-- ==== Sys2Proof/Tests/Slice0.lean ====
section
/-!
SUPPORT. The model's own tests: the refused ill-formed commands, a concrete state and operands that meet the hypotheses of
each statement, and one step of the commands on small states.
-/
namespace Sys2Proof.Tests
open Sys2Proof Sys2Proof.Machine

/-! ## Small states -/

/-- The state that a command leaves. -/
def after (c : Instr) (s : State) : State :=
  match exec c s with
  | .next t => t
  | .fault _ => s
  | .refused _ => s

def idleDie : Die := { ready := true, op := none, active := none, due := [] }

def freeBlock (n : Nat) : BlockRec := { id := { die := 0, block := n }, st := .free, erases := 0, live := 0, seq := n }

/-- A READY store of one die with nine free blocks, nothing under way. -/
def ready : State :=
  { State.reset with
    flash := { Flash.reset with
      dies := [idleDie], blocks := (List.range 9).map fun n => freeBlock (n + 5),
      freeList := (List.range 9).map fun n => ({ die := 0, block := n + 5 } : Blk) },
    power := { Power.reset .powerOn 7 with store := .ready, mount := none } }

/-- No follow-up work stands where the lists it reads are empty. -/
theorem walkStillOf (s : State) (h0 : s.store.walk = none) (h1 : s.flash.refresh = []) : WalkStill s := by
  unfold WalkStill
  rw [h0]
  exact h1

theorem stillOf (s : State) (h0 : s.store.walk = none) (h1 : s.flash.refresh = []) (h2 : s.retr.ctx = none)
    (h3 : s.flash.reads = []) (h4 : s.power.mount = none) (h5 : s.isRunning .pause = false) (h6 : s.emergency = false) : Still s := by
  refine ⟨walkStillOf s h0 h1, fun q h => ?_, fun q h => ?_, h4, h5, h6⟩
  · rw [h2] at h; cases h
  · rw [h3] at h; cases h

theorem still_ready : Still ready := stillOf _ rfl rfl rfl rfl rfl rfl rfl

/-- A command that passes every check, runs at once and finds no follow-up work. -/
theorem runsOf (k : CmdKind) (tag : Byte) (body : List Byte) (s : State) (h1 : s.link.discard = false)
    (h2 : k.isStore = true) (h3 : checkCommand k tag body s.heard = none) (h4 : s.link.running = none)
    (h5 : s.link.waiting = []) (h6 : s.heard.power.pauseMark = none) (h7 : s.heard.link.fifo.length < 32) :
    Runs k tag body s := ⟨h1, h2, h3, h4, h5, h6, h7⟩

/-- The store state and the lines of a state replaced. -/
def inStore (st : StoreState) (ls : List Line) (s : State) : State :=
  { s with power := { s.power with store := st }, store := { s.store with lines := ls } }

def lineOf (n : Nat) (st : LineState) : Line := { freshLine n with st := st }

def running (k : CmdKind) (tag : Byte) (body : List Byte) : Running :=
  { cmd := { kind := k, tag := tag, body := body, cancelled := false }, handed := true, final := none }

def blankBuf (k : PageKind) (st : BufState) : Buf :=
  { st := st, origin := .index, slot := none, fill := 0, hdr := blankHdr k, body := .raw [], target := none,
    exposed := false, reported := false, handed := false, job := .settings }

/-- One buffer that is not FREE, in the first place. -/
def withBuf (x : Buf) (s : State) : State :=
  { s with staging := { s.staging with bufs := some x :: List.replicate 23 none } }

/-- The one die with this operation in flight. -/
def withOp (k : OpKind) (s : State) : State :=
  { s with flash := { s.flash with dies := [{ idleDie with op := some { kind := k, start := 0 } }] } }

/-! ## Ill-formed commands -/

theorem test_body_over_limit : wellFormed (.identify 1 (List.replicate 4097 0)) = false := by decide +kernel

» **Instructions to follow**
Please transcribe exactly the lines above from the line that has "(h2 : k.isStore" up to and including the line that has "Ill-formed commands -/"; no other line belongs in the answer.

» **Task output**
    (h2 : k.isStore = true) (h3 : checkCommand k tag body s.heard = none) (h4 : s.link.running = none)
    (h5 : s.link.waiting = []) (h6 : s.heard.power.pauseMark = none) (h7 : s.heard.link.fifo.length < 32) :
    Runs k tag body s := ⟨h1, h2, h3, h4, h5, h6, h7⟩

/-- The store state and the lines of a state replaced. -/
def inStore (st : StoreState) (ls : List Line) (s : State) : State :=
  { s with power := { s.power with store := st }, store := { s.store with lines := ls } }

def lineOf (n : Nat) (st : LineState) : Line := { freshLine n with st := st }

def running (k : CmdKind) (tag : Byte) (body : List Byte) : Running :=
  { cmd := { kind := k, tag := tag, body := body, cancelled := false }, handed := true, final := none }

def blankBuf (k : PageKind) (st : BufState) : Buf :=
  { st := st, origin := .index, slot := none, fill := 0, hdr := blankHdr k, body := .raw [], target := none,
    exposed := false, reported := false, handed := false, job := .settings }

/-- One buffer that is not FREE, in the first place. -/
def withBuf (x : Buf) (s : State) : State :=
  { s with staging := { s.staging with bufs := some x :: List.replicate 23 none } }

/-- The one die with this operation in flight. -/
def withOp (k : OpKind) (s : State) : State :=
  { s with flash := { s.flash with dies := [{ idleDie with op := some { kind := k, start := 0 } }] } }

/-! ## Ill-formed commands -/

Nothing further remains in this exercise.